Между тем, ее верная наперсница Домна, угадывая тайные желания своей барыни, ревностно собирала все сплетни и по вечерам, лишь только оставалась с ней наедине и принималась расчесывать на ночь, тотчас, не ожидая расспросов, заводила разговор об интересном предмете и начинала докладывать все самые дикие слухи про «взбалмошную». «Вот погодите, скоро ухлопает она детские остатки, придется ей тогда гордость-то свою смирить и вам в ножки поклониться», — и этими словами непременно заканчивался ее доклад.

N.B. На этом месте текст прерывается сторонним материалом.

/-- Settles O42: the write pokes word j of R[i], and the read answers word k of the register left. -/
theorem generalRegisterWordsReadBack : Obligations.GeneralRegisterWordsReadBack := by
  intro s i j k v hidle
  have hwrite : hostWrite s (0x100 + 0x20 * i.val + 4 * j.val) 4 v = .next (poke s v (.gpr i j)) :=
    hostWrite_poke (windowAt_gpr i j) (by omega) (by omega) (.inl hidle)
  have hread := readAnswers_peek (s := poke s v (.gpr i j)) (windowAt_gpr i k) (by omega) (by omega) (.inl hidle)
  refine ⟨_, _, hwrite, hread, ?_⟩
  exact congrArg (fun w => (_, w) :: s.responses) (poke_gpr_words s v i j k)

/-- Settles O43: with BUSY = 0 the write is `poke` of a data register, which leaves every other word. -/
theorem dataWritesChangeOnlyTheirWord : Obligations.DataWritesChangeOnlyTheirWord := by
  intro s t off v hidle hoff hwrite
  obtain ⟨-, h4, hl, -⟩ := admitAccess_eq_next hwrite
  have hdata : (windowAt off).IsData := windowAt_data h4 hl hoff
  obtain rfl : poke s v (windowAt off) = t :=
    Host.Outcome.next.inj ((hostWrite_poke rfl h4 hl (.inl hidle)).symm.trans hwrite)
  exact ⟨fun reg hne => peek_poke_other s v hdata hne, fun j hne => poke_key_other s v hdata hne,
    poke_data_frame s v hdata⟩

/-- Settles O44, for any 256-bit value: its eight words are its digits in base 2^32. -/
theorem eightWordsSpellTheRegister : Obligations.EightWordsSpellTheRegister :=
  fun s i => toNat_eq_sum_wordGet s.gpr[i.val]

/-- Settles O45: reads and writes pass one admission test, which looks at the offset and the size alone. -/
theorem onlyWordAccessesReachTheBlock : Obligations.OnlyWordAccessesReachTheBlock := by
  intro s off size v
  split
  case isTrue h =>
    obtain ⟨rfl, h4, hl⟩ := h
    exact ⟨⟨_, hostRead_word h4 hl⟩, _, hostWrite_word h4 hl⟩
  case isFalse h =>
    obtain ⟨r, hr⟩ := admitAccess_refused h
    exact ⟨r, hr _, hr _⟩

end Sys2Proof.Proofs

/-! The family of 30_encoding: the rows of the opcode map, the fields of a word of a row's shape, and the two round trips. -/

namespace Sys2Proof

/-! ### The rows of the opcode map -/

theorem opcodeMap_distinct : opcodeMap.Pairwise fun r r' => r.opc ≠ r'.opc := by decide

/-- The row of an opcode is the one row of the map that has it. -/
theorem rowOf_eq_some_iff {opc : BitVec 8} {row : OpRow} : rowOf opc = some row ↔ row ∈ opcodeMap ∧ row.opc = opc := by
  constructor
  · intro h
    exact ⟨List.mem_of_find?_eq_some h, by simpa using List.find?_some h⟩
  · rintro ⟨hmem, rfl⟩
    obtain ⟨found, hfound⟩ : ∃ found, rowOf row.opc = some found :=
      Option.isSome_iff_exists.1 (List.find?_isSome.2 ⟨row, hmem, beq_self_eq_true row.opc⟩)
    have hopc : found.opc = row.opc := by simpa using List.find?_some hfound
    have hinj := List.inj_on_of_nodup_map (f := OpRow.opc) (List.pairwise_map.2 opcodeMap_distinct)
    rwa [hinj (List.mem_of_find?_eq_some hfound) hmem hopc] at hfound

/-- An opcode in one of the four ranges of R108. -/
def ReservedOpcode (opc : Nat) : Prop :=
  (0x01 ≤ opc ∧ opc ≤ 0x0F) ∨ (0x15 ≤ opc ∧ opc ≤ 0x1F) ∨ (0x25 ≤ opc ∧ opc ≤ 0x2F) ∨ 0x33 ≤ opc

theorem rowOf_reserved {opc : BitVec 8} (h : ReservedOpcode opc.toNat) : rowOf opc = none := by
  have hrows : ∀ row ∈ opcodeMap, ¬ ReservedOpcode row.opc.toNat := by
    unfold ReservedOpcode
    decide
  refine List.find?_eq_none.2 fun row hmem heq => hrows row hmem ?_
  rwa [eq_of_beq heq]

/-- What a row's shape says of one field of a word. -/
theorem field_of_shape {w m p : Word} (h : w &&& m = p) (lo len : Nat) :
    w.extractLsb' lo len &&& m.extractLsb' lo len = p.extractLsb' lo len := by
  rw [← BitVec.extractLsb'_and, h]

/-- A field that a row's mask covers holds what the row's match says. -/
theorem field_of_masked {w m p : Word} {lo len : Nat} {v : BitVec len} (h : w &&& m = p)
    (hmask : m.extractLsb' lo len = BitVec.allOnes len := by rfl) (hpat : p.extractLsb' lo len = v := by rfl) :
    w.extractLsb' lo len = v := by
  rw [← hpat, ← field_of_shape h, hmask, BitVec.and_allOnes]

/-- A word of a row's shape has the row's opcode: every row's mask covers OPC (30_encoding R105). -/
theorem opcodeOf_of_shape {row : OpRow} {w : Word} (hmem : row ∈ opcodeMap) (h : w &&& row.mask = row.pat) :
    opcodeOf w = row.opc := by
  have hrows : ∀ row ∈ opcodeMap, opcodeOf row.mask = BitVec.allOnes 8 ∧ opcodeOf row.pat = row.opc := by decide
  obtain ⟨hmask, hpat⟩ := hrows row hmem
  exact field_of_masked h hmask hpat

/-- Bits 11:3 of a word of a row's shape are zero (30_encoding R101). -/
theorem middle_of_shape {row : OpRow} {w : Word} (hmem : row ∈ opcodeMap) (h : w &&& row.mask = row.pat) :
    w.extractLsb' 3 9 = 0 := by
  have hrows : ∀ row ∈ opcodeMap, row.mask.extractLsb' 3 9 = BitVec.allOnes 9 ∧ row.pat.extractLsb' 3 9 = 0 := by decide
  obtain ⟨hmask, hpat⟩ := hrows row hmem
  exact field_of_masked h hmask hpat

/-! ### What decodes -/

/-- A word decodes to i exactly when it has the shape of the row of its opcode, and the row's operands make the legal
command i (30_encoding R106). -/
theorem decode_eq_ok_iff {w : Word} {i : Instr} : decode w = .ok i ↔
    ∃ row, rowOf (opcodeOf w) = some row ∧ w &&& row.mask = row.pat ∧ row.operands w = i ∧ i.wellFormed = true := by
  cases hrow : rowOf (opcodeOf w) with
  | none => simp [decode, hrow]
  | some row =>
    by_cases hshape : w &&& row.mask = row.pat
    · cases hwf : (row.operands w).wellFormed with
      | true => simpa [decode, hrow, hshape, hwf] using fun h => h ▸ hwf
      | false => simpa [decode, hrow, hshape, hwf] using fun h => h ▸ hwf
    · simp [decode, hrow, hshape]

theorem decode_of_no_row {w : Word} (h : rowOf (opcodeOf w) = none) :
    decode w = .error (.reservedOpcode (opcodeOf w)) := by
  simp [decode, h]

theorem byteCountLegal_iff : ∀ n : BitVec 3, byteCountLegal n = true ↔ n ∈ [1, 2, 3, 4] := by decide

/-- The one command whose operands can be illegal is ZXOR, by its count (30_encoding R106 clause 3). -/
theorem wellFormed_operands_iff {row : OpRow} (hmem : row ∈ opcodeMap) (w : Word) :
    (row.operands w).wellFormed = true ↔ row.opc ≠ 0x32 ∨ countField w ∈ [1, 2, 3, 4] := by
  simp only [opcodeMap, List.mem_cons, List.not_mem_nil, or_false] at hmem
  rcases hmem with rfl | rfl | rfl | rfl | rfl | rfl | rfl | rfl | rfl | rfl | rfl | rfl | rfl | rfl <;>
    simp [Instr.wellFormed, byteCountLegal_iff]

/-! ### The fields of a word of a row's shape -/

/-- A point register's field, bits 3:2 zero by the row's mask, is the register's (30_encoding R103). -/
theorem field_eq_pointBits {w m p : Word} {lo : Nat} (h : w &&& m = p)
    (hmask : m.extractLsb' lo 4 = 0xC := by rfl) (hpat : p.extractLsb' lo 4 = 0 := by rfl) :
    w.extractLsb' lo 4 = pointBits (pointField lo w) := by
  have hfield : ∀ x : BitVec 4, x &&& 0xC = 0 → x = pointBits (x.extractLsb' 0 2).toFin := by decide
  rw [pointField, low2_extract]
  exact hfield _ (by rw [← hmask, field_of_shape h, hpat])

/-- A word with bits 11:3 zero is the word of its own fields. -/
theorem wordOf_of_fields {w : Word} {o : BitVec 8} {a b c : BitVec 4} {n : BitVec 3} (hmid : w.extractLsb' 3 9 = 0)
    (ho : opcodeOf w = o) (ha : w.extractLsb' 20 4 = a) (hb : w.extractLsb' 16 4 = b) (hc : w.extractLsb' 12 4 = c)
    (hn : countField w = n) : wordOf o a b c n = w := by
  subst ho ha hb hc hn
  exact (wordOf_fields w hmid).symm

/-- No bit of a word of a row's shape is lost in the row's operands (30_encoding R102, R109). Row by row, in the map's
order: a general register's field is its number, a point register's is so by the mask, an unused field is zero by the mask. -/
theorem encode_operands {row : OpRow} {w : Word} (hmem : row ∈ opcodeMap) (h : w &&& row.mask = row.pat) :
    encode (row.operands w) = w := by
  have hmid := middle_of_shape hmem h
  have hopc := opcodeOf_of_shape hmem h
  simp only [opcodeMap, List.mem_cons, List.not_mem_nil, or_false] at hmem
  rcases hmem with rfl | rfl | rfl | rfl | rfl | rfl | rfl | rfl | rfl | rfl | rfl | rfl | rfl | rfl
  · exact wordOf_of_fields hmid hopc (field_of_masked h) (field_of_masked h) (field_of_masked h) (field_of_masked h)
  iterate 3 exact wordOf_of_fields hmid hopc rfl rfl rfl (field_of_masked h)
  iterate 2 exact wordOf_of_fields hmid hopc rfl rfl (field_of_masked h) (field_of_masked h)
  · exact wordOf_of_fields hmid hopc (field_eq_pointBits h) (field_eq_pointBits h) (field_eq_pointBits h)
      (field_of_masked h)
  · exact wordOf_of_fields hmid hopc (field_eq_pointBits h) (field_eq_pointBits h) (field_of_masked h)
      (field_of_masked h)
  · exact wordOf_of_fields hmid hopc (field_eq_pointBits h) rfl (field_eq_pointBits h) (field_of_masked h)
  · exact wordOf_of_fields hmid hopc (field_of_masked h) (field_eq_pointBits h) (field_of_masked h) (field_of_masked h)
  · exact wordOf_of_fields hmid hopc (field_eq_pointBits h) (field_of_masked h) (field_of_masked h) (field_of_masked h)
  iterate 2
    exact wordOf_of_fields hmid hopc (field_of_masked h) (field_of_masked h) (field_of_masked h) (field_of_masked h)
  · exact wordOf_of_fields hmid hopc (field_of_masked h) (field_of_masked h) (field_of_masked h) rfl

Бабушка набожно крестилась, клала несколько земных поклонов, прежде чем заснуть, долго ворочалась в постели, глубоко вздыхая, и, вероятно, в сновидениях часто видела исполнение Домниных предсказаний. Однако дни шли за днями, а наяву они не сбывались. Гордячка с повинной не являлась, катастрофы над ней не обрушивалось, замуж она вторично не выходила, а жила себе в Москве тихо и спокойно, вся уйдя, по-видимому, в воспитание сына.
К горечи несбывшихся ожиданий присоединился; вскоре для бедной бабушки новый и еще более тяжелый удар — эмансипация. Тут уж она совсем утратила почву под ногами, увидела полное торжество злого принципа, возроптала на бога и, проскрипев немного, вскоре умерла. Внука она так и не видала. За несколько дней до своей смерти она уничтожила завещание, в котором было собиралась лишить его наследства. «Пусть уж все ихнее будет. Пусть торжествует Марья Степановна! Против рожна не пойдешь!» — проговорила она с горечью.
Однако после смерти бабушки тетя Маня все же решилась остаться в Москве и не захотела возвращаться в места, с которыми было связано у ней много тяжелых воспоминаний. Именье бабушки она отдала в аренду, поручив его надзору моего отца. Изо всех родственников своего покойного мужа она с ним одним оставалась в хороших отношениях, и он всегда обнаруживал к ней живое участие и восхвалял ее при всяком удобном случае. Переписывалась она с ним аккуратно, а нам, детям, всегда читались вслух те места из ее писем, где речь шла про ее сына. А так как сын этот составлял главный интерес ее существования, то понятно, что и в письмах ее ему отводилось немало места. Поэтому этот неизвестный мне cousin Michel издавна занимал мои мысли.
«Мы с Мишелем читаем это лето «Робинзон Крузо», — писала тетя, — и он так увлекся этой книгой, что выдумывает сам такие же истории и в саду у нас в Сокольниках изображает из себя Робинзона. Он собственноручно, при небольшой только помощи кучера, смастерил себе шалаш из досок и вчера даже выпросил у меня позволение провести в нем всю ночь». Затем следовали подробности об этом шалаше, доказывающие, что тетя не менее сына увлекается этой игрой. Подробности эти привели меня в такой восторг, что и я тоже все это лето промечтала построить шалаш, но так как поддержки ни в ком из окружающих не встретила, то мечты мои так и остались мечтами.
«У Мишеля моего обнаруживается большой талант к рисованию, я думаю, из него выйдет живописец», — писала тетя. В подтверждение этих слов в одном из следующих писем была прислана нам головка акварелью его работы, которая показалась мне чудом искусства и которую я многократно потом принималась срисовывать.
Таким образом, благодаря тетиным письмам, я уже давно принимала участие во всех мелочах Мишелиной жизни.
«Слишком она возится со своим мальчишкой. Сделает она из него тряпку, маменькиного сынка», — ворчал иногда папа, читая эти длинные и восторженные описания всех Мишелиных гениальных выдумок. Но в моих глазах Мишель представлялся живым олицетворением всего гениального и талантливого, и каждая затея, каждое новое увлечение этого неизвестного мне cousin'a тотчас находили восторженный отголосок в моей душе.
Понятно поэтому, какую радость я ощутила, когда вдруг пришло известие, что тетя намерена на лето приехать в наши края, и так как дом в имении покойной бабушки давно пришел в запустение, то она проживет все лето у нас. Сегодня был день, назначенный для ее приезда. За два дня перед тем послали ей навстречу экипаж. С утра я уже была в волнении, несколько раз выбегала на большую дорогу, но вот уже и ночь настала, а тети все нет.